Closing costs can comprise fees for a credit reports, application and processing, points, title search, title insurance, as well as the home owner’s insurance premium and property taxes collected.
In general, you should expect to pay for expenses directly related to processing and approving your application, and funding your loan. Certain items, such as the title insurance are standard, county charges according to the loan amount. The amount of taxes and insurance paid at closing can be based on the month the closing takes place. Other fees vary according to lender/broker institution and available programs.
A Good Faith Estimate is prepared to show the borrower a breakdown of the loan profile, including closing costs, with or without points, rate, term and monthly payment.

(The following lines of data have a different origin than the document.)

theorem witness_UnimplementedCommandsAreSilent :
    (received fReadMemory).frameReceived ∧
    Opcode.ofByte (byteAt (received fReadMemory).frameBytes 1) = some .readMemory ∧
    5 ≤ (received fReadMemory).len.toNat ∧
    ((received [0x04, 0xA1, 0x00, 0x00, 0x00]).frameReceived ∧
      Opcode.ofByte (byteAt (received [0x04, 0xA1, 0x00, 0x00, 0x00]).frameBytes 1) = some .checksum ∧
      (received [0x04, 0xA1, 0x00, 0x00, 0x00]).len.toNat < 5 ∧
      (received [0x04, 0xA1, 0x00, 0x00, 0x00]).env.tx.accepts = true) :=
  ⟨frameReceived_of_ok (by decide +kernel), by decide +kernel, by decide, frameReceived_of_ok (by decide +kernel),
    by decide +kernel, by decide, by decide⟩

theorem witness_RejectedCommandsOnlyReportStatus :
    commandCause (.writeMemory 0x30000000 [0xAB]) (acting fWrite) = some .addressInvalid ∧
    commandCause (.erase 8 1) (acting fErase) = some .parameterRejected ∧
    commandCause .readoutProtect (level2 fReadoutProtect) = some .policyRefused ∧
    (acting fWrite).pos = .start ∧ (acting fErase).pos = .start ∧ (level2 fReadoutProtect).pos = .start ∧
    (acting fWrite).env.tx.accepts = true ∧ (level2 fReadoutProtect).env.tx.accepts = true := by decide

theorem witness_RejectedFramesGetNack :
    ((received fBadCrc).frameReceived ∧ frameCause (received fBadCrc) = some .integrityFailure ∧
      (received fBadCrc).env.tx = .always) ∧
    ((received fUnknown).frameReceived ∧ frameCause (received fUnknown) = some .unknownCommand) ∧
    ((received fMalformed).frameReceived ∧ frameCause (received fMalformed) = some .malformedFrame) ∧
    ((received fShort).frameReceived ∧ frameCause (received fShort) = some .frameTooShort) :=
  ⟨⟨frameReceived_of_ok (by decide +kernel), by decide +kernel, rfl⟩,
    ⟨frameReceived_of_ok (by decide +kernel), by decide +kernel⟩,
    ⟨frameReceived_of_ok (by decide +kernel), by decide +kernel⟩,
    ⟨frameReceived_of_ok (by decide +kernel), by decide +kernel⟩⟩

theorem witness_CommandsLeaveTheFrameAlone :
    (∃ t, exec .getVersion (acting fGetVersion) = .next t) ∧
    (∃ t, exec (.goToAddress 0x08008000) (acting fGo) = .next t) ∧
    (∃ t, exec .readMemory (received fReadMemory) = .next t) ∧ Instr.readMemory.opcode.implemented = false :=
  ⟨exec_isNext _ _, exec_isNext _ _, exec_isNext _ _, rfl⟩

theorem witness_MemoryCommandsFrame :
    (∃ t, exec (.writeMemory 0x20010000 [0x11, 0x22]) (inside fWrite .writeMemory (.program 1)) = .next t) ∧
    (∃ t, exec (.erase 6 5) (inside fErase .erase .eraseCall) = .next t) := ⟨exec_isNext _ _, exec_isNext _ _⟩

theorem witness_ProtectionCommandsFrame :
    (∃ t, exec .readoutProtect (inside fReadoutProtect .readoutProtect .optLaunch) = .next t) ∧
    (∃ t, exec (.writeProtect 2 3) (acting fReadoutProtect) = .next t) ∧
    Instr.readoutProtect.opcode = .readoutProtect ∧ (Instr.writeProtect 2 3).opcode = .writeProtect :=
  ⟨exec_isNext _ _, exec_isNext _ _, rfl, rfl⟩

theorem witness_ResetValues_image :
    (∀ c ∈ ([(0x08000000, 0x12)] : Memory), Config.flash.contains c.1 = true) ∧
    Config.flash.contains 0x07FFFFFF = false ∧ Config.flash.contains 0x20010000 = false := by decide

theorem witness_FirstStepAfterReset :
    ResetParams.standard.bootLaunch = false ∧
    ({ ResetParams.standard with env := { Env.quiet with rx := [.byte 0x05] } } : ResetParams).env.rx =
      .byte 0x05 :: [] ∧
    ({ ResetParams.standard with bootLaunch := true } : ResetParams).bootLaunch = true := by decide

Appraisal is the process of estimating fair market value of an asset. Appraisals are routinely required for real estate transactions. All Shores Mortgage uses certified professional appraisers that are an independent party to the transaction. Real estate appraisers use methods that are common in local practice. Comparable-sales method is widely used to appraise real estate.

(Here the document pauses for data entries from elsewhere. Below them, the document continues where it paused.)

-- ==== Sys2Proof/Machine/Ops.lean ====
section
/-! DEFINITION. The shared operations: the oracle's draws, the five bus primitives (spec R140), ending
a request (R145 `finish` and `clear`), raising an error (R172 `abort`), the poll bound (R143), and
reset (R31, R32, R200). -/

namespace Sys2Proof.Machine

/-! ### The oracle (R140) -/

/-- Whether the next `BusWrite` or `BusRead` fails. -/
def drawFault (o : Oracle) : Bool × Oracle :=
  match o.faults with
  | fails :: rest => (fails, { o with faults := rest })
  | [] => (Config.freeFault o.draws, { o with draws := o.draws + 1 })

/-- The next byte the chip drives. -/
def drawByte (o : Oracle) : Byte × Oracle :=
  match o.bytes with
  | b :: rest => (b, { o with bytes := rest })
  | [] => (Config.freeByte o.draws, { o with draws := o.draws + 1 })

/-- The next `n` bytes the chip drives, in order (R47). -/
def drawBytes : Nat → Oracle → List Byte × Oracle
  | 0, o => ([], o)
  | n + 1, o =>
    ((drawByte o).1 :: (drawBytes n (drawByte o).2).1, (drawBytes n (drawByte o).2).2)

/-! ### The bus primitives (R140) -/

/-- Appends one event to the bus trace. -/
def record (e : BusEvent) (s : State) : State :=
  { s with trace := s.trace ++ [e] }

/-- `BusSelect()`. -/
def busSelect (s : State) : State :=
  record .sel { s with cs := true }

/-- `BusDeselect()`; it cannot fail. -/
def busDeselect (s : State) : State :=
  record .desel { s with cs := false }

/-- `Sleep(t)`: an event, and no other effect (R211). -/
def busSleep (t : Nat) (s : State) : State :=
  record (.slp t) s

/-- What a call of a primitive that can fail comes to: its value and the state after, or the state
after the failed call. -/
inductive BusResult (α : Type) where
  | done (value : α) (s : State)
  | failed (s : State)

/-- `BusWrite(bs)`: moves the bytes, or fails by the oracle's choice. -/
def busWrite (bs : List Byte) (s : State) : BusResult Unit :=
  let draw := drawFault s.oracle
  if draw.1 then .failed (record (.wrErr bs) { s with oracle := draw.2 })
  else .done () (record (.wr bs) { s with oracle := draw.2 })

/-- `BusRead(n)`: returns the `n` bytes the chip chooses, or fails by the oracle's choice and returns
no bytes. -/
def busRead (n : Nat) (s : State) : BusResult (List Byte) :=
  let draw := drawFault s.oracle
  if draw.1 then .failed (record (.rdErr n) { s with oracle := draw.2 })
  else
    let read := drawBytes n draw.2
    .done read.1 (record (.rd n read.1) { s with oracle := read.2 })

/-! ### Ending a request (R145) -/

/-- `s.out <- frame`. -/
def respond (frame : Frame) (s : State) : State :=
  { s with out := some frame }

/-- `clear()`: every latch without a value, and no polls (R145). -/
def clearLatches (s : State) : State :=
  { s with
    point := none, cts := none, cmd := none, args := none, rlen := none, resp := none
    polls := 0 }

/-- `finish(frame)`: deliver the frame, clear, and go back to `IDLE` (R145). -/
def finish (frame : Frame) (s : State) : State :=
  { clearLatches (respond frame s) with phase := .idle }

/-- `BusDeselect()` if chip select is asserted. -/
def releaseSelect (s : State) : State :=
  if s.cs then busDeselect s else s

/-- `raise E()`, the block's "trap entry": deselect if selected, clear, deliver the one-byte error
response, go back to `IDLE` (R172). There is no return from it (R174). -/
def abort (e : BlockError) (s : State) : State :=
  { respond (errorFrame e) (clearLatches (releaseSelect s)) with phase := .idle }

/-! ### The poll bound (R143, R145) -/

/-- `bound_reached`: the bound is finite and `s.polls` has come to it. -/
def boundReached (s : State) : Bool :=
  match s.params.ctsMaxPolls with
  | .bounded most => decide ((most : Nat) ≤ s.polls)
  | .unbounded => false

/-! ### Reset (R31, R32, R200) -/

/-- Reset: a request in progress is abandoned with no response, chip select is released, and every
field of R26's record takes its reset value. What waits outside the block waits on, and what has
been observed stays observed. -/
def resetBlock (s : State) : State :=
  { clearLatches (releaseSelect s) with phase := .idle, out := none }

end Sys2Proof.Machine
end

Also called property insurance, homeowner’s insurance protects the homeowner from weather-related damage, as well as potential liability from events that occur on the property. Lenders require homeowner’s insurance coverage to protect the collateral that secures their loan. Some homeowner’s insurance policies do not cover catastrophic events such as tornadoes, hurricanes or floods. These kinds of events generally require a separate insurance policy. Since homeowner’s insurance premiums can vary in cost, it is worthwhile to “shop” and get quotes.